Would you copy the line that includes "Instr.ofKey q i.ctl" and every line that follows it, down to the last line of the listing below, exactly as they stand?
☆ ☆ ☆ ☆ ☆ ☆ ☆
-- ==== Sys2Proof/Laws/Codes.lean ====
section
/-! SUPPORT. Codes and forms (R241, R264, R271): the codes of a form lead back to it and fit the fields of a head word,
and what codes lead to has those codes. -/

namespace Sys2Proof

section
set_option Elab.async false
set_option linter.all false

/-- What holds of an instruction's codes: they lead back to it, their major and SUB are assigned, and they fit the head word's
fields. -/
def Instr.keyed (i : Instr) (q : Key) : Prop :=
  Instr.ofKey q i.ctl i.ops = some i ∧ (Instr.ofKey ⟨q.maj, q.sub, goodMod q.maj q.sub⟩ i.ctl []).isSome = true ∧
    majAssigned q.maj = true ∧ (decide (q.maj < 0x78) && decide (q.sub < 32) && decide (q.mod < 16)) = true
☆ ☆ ☆ ☆ ☆ ☆ ☆
*SOLUTION BELOW*:
  Instr.ofKey q i.ctl i.ops = some i ∧ (Instr.ofKey ⟨q.maj, q.sub, goodMod q.maj q.sub⟩ i.ctl []).isSome = true ∧
    majAssigned q.maj = true ∧ (decide (q.maj < 0x78) && decide (q.sub < 32) && decide (q.mod < 16)) = true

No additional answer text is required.